§ Dataset entries
◆ ◆ ◆ ◆ ◆

-- ==== Sys2Proof/Machine/Stages.lean ====
section
/-!
DEFINITION. The fixed stages around a product (R140–R165): the stage block, its checks, what each stage computes, the statistic policies, the
destinations, and the vector operation of R156.
-/
namespace Sys2Proof.Machine

/-! ### The stage block (R141, R143, R145) -/

/-- The block's length in bytes. -/
def stageLen : Nat := 288

/-- Is stage `i` enabled? -/
def stageOn (b : List Byte) (i : Nat) : Bool := (fieldAt b 0 1).testBit i
/-- A field of stage entry `i`. -/
def entF (b : List Byte) (i off len : Nat) : Nat := fieldAt b (0x40 + 0x20 * i + off) len
def stagePolicy (b : List Byte) : Nat := fieldAt b 1 1
def stageDst (b : List Byte) : Nat := fieldAt b 2 1
def stageTap (b : List Byte) : Nat := fieldAt b 3 1
def stageRowLen (b : List Byte) : Nat := fieldAt b 24 4
def stageTileIdx (b : List Byte) : Nat := fieldAt b 32 4
def stageTiles (b : List Byte) : Nat := (stageRowLen b + 31) / 32
/-- FMT and OVF of stage `i`. -/
def entFmt (b : List Byte) (i : Nat) : Nat := entF b i 0 1 % 8
def entSat (b : List Byte) (i : Nat) : Bool := (entF b i 0 1).testBit 3
/-- KIND, PASS1, UNNORM, MASK and GAIN_BF16 of NORM; OP and AXIS of REDUCE. -/
def normKind (b : List Byte) : Nat := entF b 4 1 1
def normFlag (b : List Byte) (i : Nat) : Bool := (entF b 4 2 1).testBit i
def normPass1 (b : List Byte) : Bool := normFlag b 0
def normUnnorm (b : List Byte) : Bool := normFlag b 1
def reduceOp (b : List Byte) : Nat := entF b 6 1 1 % 8
def reduceCols (b : List Byte) : Bool := (entF b 6 1 1).testBit 3
def reduceK (b : List Byte) : Nat := entF b 6 2 1

/-- The element format of an FMT code (R141). -/
def fmtOf (code : Nat) : FpFmt :=
  match code with
  | 0 => .fp32 | 1 => .bf16 | 2 => .fp16 | 3 => .e4m3 | 5 => .e4m3 | 4 => .e5m2 | 6 => .e5m2 | _ => .e2m1
/-- Width of an element in half bytes. -/
def fmtHalf (code : Nat) : Nat := (fmtOf code).shape.w / 4
def isMx (code : Nat) : Bool := Nat.ble 5 code

/-- FMT of the last enabled stage among `l`, FP32 with none (R155, R163). -/
def lastFmt (b : List Byte) (l : List Nat) : Nat := l.foldl (fun f i => if stageOn b i then entFmt b i else f) 0
def finalFmt (b : List Byte) : Nat := lastFmt b [1, 2, 3, 4, 5]
/-- FMT of what feeds NORM. -/
def heldFmt (b : List Byte) : Nat := lastFmt b [1, 2, 3]

/-- Where the REDUCE record stands (R160). -/
def reduceRecord (b : List Byte) : Nat := fieldAt b 20 4 + (if stageOn b 4 then 576 else 0)

/-- The bits of the block that are not reserved: offset, bytes and mask, the header's and each stage entry's. -/
def headerMask : List (Nat × Nat × Nat) :=
  [(0, 1, 0x7F), (1, 1, 3), (2, 1, 7), (3, 1, 7), (4, 4, 0x1FFFFF), (8, 4, 0x1FFFFF), (12, 4, 0x1FFFFF), (16, 4, 0x1FFFFF), (20, 4, 0x1FFFFF),
    (24, 4, 0x7FFFFF), (28, 4, 0x1FFFFF), (32, 4, 0x3FFFF), (36, 4, 0x1FFFFF), (40, 4, 0x1FFFFF), (44, 4, 0x1FFFFF), (48, 16, 0)]
def entryMask (i : Nat) : List (Nat × Nat × Nat) :=
  let w := 0x1FFFFF
  match i with
  | 0 => [(0, 1, 15), (1, 1, 15), (2, 1, 7), (3, 1, 1), (4, 4, w), (8, 4, w), (12, 4, w), (16, 4, w), (20, 4, w), (24, 8, 0)]
  | 1 => [(0, 1, 15), (1, 1, 3), (2, 2, 0), (4, 4, w), (8, 24, 0)]
  | 2 => [(0, 1, 15), (1, 1, 63), (2, 1, 3), (3, 1, 1), (4, 4, 63), (8, 4, w), (12, 20, 0)]
  | 3 => [(0, 1, 15), (1, 1, 7), (2, 2, 0), (4, 4, w), (8, 4, w), (12, 20, 0)]
  | 4 => [(0, 1, 15), (1, 1, 7), (2, 1, 15), (3, 1, 0), (8, 4, w), (12, 4, w), (24, 1, 63), (25, 1, 15), (26, 6, 0)]
  | 5 => [(0, 1, 15), (1, 1, 1), (2, 2, 0), (4, 4, w), (8, 24, 0)]
  | _ => [(0, 1, 15), (1, 1, 15), (2, 1, 127), (3, 1, 0), (4, 4, w), (8, 24, 0)]

/-- Is a reserved bit of the block set? -/
def stageReserved (b : List Byte) : Bool :=
  (headerMask.any fun x => !Nat.beq (fieldAt b x.1 x.2.1 &&& x.2.2) (fieldAt b x.1 x.2.1)) ||
    (List.range 7).any fun i => stageOn b i && (entryMask i).any fun x => !Nat.beq (entF b i x.1 x.2.1 &&& x.2.2) (entF b i x.1 x.2.1)

/-! ### Checks (R142, R161, R165) -/

/-- Who uses a stage block: a product of a mode with its two format codes, or a vector operation. -/
inductive StageUser where
  | product (mode aFmt bFmt : Nat)
  | vector
deriving DecidableEq, Repr

/-- R142: is stage `i` allowed for the user? -/
def stageAllowed (u : StageUser) (i : Nat) : Bool :=
  match u with
  | .vector => !Nat.beq i 0
  | .product m _ _ =>
    if m = 1 ∨ m = 3 ∨ m = 4 then true
    else if m = 2 ∨ m = 5 then !Nat.beq i 0
    else if 8 ≤ m then Nat.beq i 5 || Nat.beq i 6
    else false

/-- The FMT code of a side's operand format, where it has one. -/
def operandFmt (u : StageUser) (b : Bool) : Nat :=
  match u with
  | .product 1 a c => 3 + (if b then c else a)
  | .product 3 _ _ => 1
  | .product 4 _ _ => 2
  | _ => 0

/-- The FMT codes that a side of a product takes as its operand format (R116, R118, R126): with block scales the MX form too. -/
def Product.operandCodes (p : Product) (sideB : Bool) : List Nat :=
  let f := if sideB then p.bFmt else p.aFmt
  match p.mode with
  | 1 => [3 + f] ++ (if (if sideB then p.bScaled else p.aScaled) then [5 + f] else [])
  | 2 => [7]
  | 3 => [1]
  | 4 => [2]
  | 11 => [1 + f]
  | _ => []

/-- R161: is the policy allowed for the kind? `divided`: a later stage block divides by the same record. -/
def policyOk (b : List Byte) (divided : Bool) : Bool :=
  let k := normKind b
  match stagePolicy b with
  | 0 => Nat.beq k 4
  | 1 => Nat.beq k 3 && Nat.beq (entFmt b 4) 1 && normUnnorm b && divided
  | 2 => Nat.ble k 3
  | _ => Nat.ble k 3 && (normPass1 b || !Nat.beq k 3 || normUnnorm b)

/-- R165, but for the hold window: the first failed condition. `consumers`: the operand formats of each product that reads the destination. -/
def stageReason (b : List Byte) (users : List StageUser) (divided : Bool) (consumers : List (List Nat)) : Option Nat :=
  let on := stageOn b
  let norm := on 4
  let tests : List (Bool × Nat) := [
    ((List.range 7).any (fun i => on i && !Nat.beq i 5 && isMx (entFmt b i)) || (on 0 && Nat.blt 5 (entF b 0 2 1)) ||
      (on 3 && Nat.blt 4 (entF b 3 1 1)) || (norm && (Nat.beq (normKind b) 0 || Nat.blt 4 (normKind b))) ||
      (on 6 && Nat.beq (reduceOp b) 7) || Nat.blt 4 (stageDst b), 0x0140),
    (on 2 && (Nat.beq (entF b 2 2 1) 0 || Nat.blt 1280 ((entF b 2 1 1 + 1) * 20)), 0x0141),
    (on 6 && (Nat.beq (reduceOp b) 3 || Nat.beq (reduceOp b) 6) && (Nat.beq (reduceK b) 0 || Nat.blt 64 (reduceK b)), 0x0142),
    (Nat.beq (stageRowLen b) 0 || Nat.blt 4194304 (stageRowLen b), 0x0143),
    (users.any fun u => (List.range 7).any fun i => on i && !stageAllowed u i, 0x0240),
    (on 0 && users.any fun u => !Nat.beq (entFmt b 0) (operandFmt u ((entF b 0 1 1).testBit 0)), 0x0241),
    ((Nat.beq (stageDst b) 0 && !Nat.beq (finalFmt b) 0) || ((Nat.beq (stageDst b) 2 || Nat.beq (stageDst b) 3) && (Nat.beq (finalFmt b) 0 || consumers.any fun l => !l.contains (finalFmt b))), 0x0242),
    ((norm && !policyOk b divided) || (!norm && !Nat.beq (stagePolicy b) 0) ||
      (norm && normPass1 b && (!Nat.beq (stagePolicy b) 3 || on 5 || on 6 || !Nat.beq (stageDst b) 4)), 0x0243),
    (!Nat.beq (stageTap b) 7 && !on (stageTap b), 0x0244)]
  (tests.find? fun t => t.1).map fun t => t.2

/-- Bytes of a record (R160). -/
def reduceRecordLen (b : List Byte) : Nat := if reduceOp b = 3 ∨ reduceOp b = 6 then 64 + 256 * reduceK b else 576

/-- The span of a whole row's destination under DST_KIND 2 or 3 (R155, R160): first byte and length. In MX E2M1 tile j takes the feed rows
16 (j mod 2) to 16 (j mod 2) + 15 of block floor(j / 2), so that the second half of the last block is used with an even count only. -/
def dstSpan (b : List Byte) : Option (Nat × Nat) :=
  let t := stageTiles b
  let w := fmtHalf (finalFmt b)
  let base := fieldAt b 4 4
  let pitch := fieldAt b 8 4
  let step := fieldAt b 36 4
  match stageDst b with
  | 2 =>
    if w = 1 then some (base, max ((t - 1) / 2 * step + 15 * pitch + 32) (if 2 ≤ t then (t - 2) / 2 * step + 31 * pitch + 32 else 0))
    else some (base, (t - 1) * step + 31 * pitch + 16 * w)
  | 3 => some (base, (t - 1) * step + 512 * w)
  | _ => none

/-- The regions of a block that must lie inside the hold window: first byte and length (R160). -/
def holdRegions (b : List Byte) : List (Nat × Nat) :=
  let t := stageTiles b
  (if stageOn b 4 then [(fieldAt b 20 4, 576)] else []) ++
  (if stageOn b 6 then [(reduceRecord b, reduceRecordLen b)] else []) ++
  (if stageOn b 4 && Nat.beq (stagePolicy b) 2 then [(fieldAt b 28 4, 512 * fmtHalf (heldFmt b) * t)] else []) ++
  (dstSpan b).toList ++
  (if stageOn b 5 && isMx (entFmt b 5) && (Nat.beq (stageDst b) 2 || Nat.beq (stageDst b) 3) then [(entF b 5 4 4, 32 * t)] else [])

/-- R165: the hold-window conditions. A region is outside the window where a byte of it is; 'together' is taken over the regions of one stage block
(DESIGN CHOICE, log entry 222). -/
def holdReason (holdOff holdLen : Nat) (b : List Byte) : Option Nat :=
  if 0x100000 < holdLen ∨ (holdRegions b).any (fun r => Nat.blt r.1 holdOff || Nat.blt (holdOff + holdLen) (r.1 + r.2)) then some 0x0540
  else if holdLen < ((holdRegions b).map fun r => r.2).sum then some 0x0541
  else none

/-! ### Tiles -/

/-- The valid part of a tile, by rows. -/
abbrev Tile := List (List Fp)

def tileOf (mv nv : Nat) (f : Nat → Nat → Fp) : Tile := (List.range mv).map fun m => (List.range nv).map (f m)
def tileAt (t : Tile) (m n : Nat) : Fp := (t.getD m []).getD n .zero
def Tile.upd (t : Tile) (f : Nat → Nat → Fp → Fp) : Tile := (t.zipIdx).map fun r => (r.1.zipIdx).map fun x => f r.2 x.2 x.1

/-- Round a stage's result to its FMT (R141). -/
def stageRound (b : List Byte) (i : Nat) (t : Tile) : Tile := t.upd fun _ _ x => (fmtOf (entFmt b i)).round (entSat b i) x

◆ ◆ ◆ ◆ ◆

§ Problem to solve
Note each line of the entries that has "entryMask" in it, and copy those lines.

§ Response for this exercise
def entryMask (i : Nat) : List (Nat × Nat × Nat) :=
    (List.range 7).any fun i => stageOn b i && (entryMask i).any fun x => !Nat.beq (entF b i x.1 x.2.1 &&& x.2.2) (entF b i x.1 x.2.1)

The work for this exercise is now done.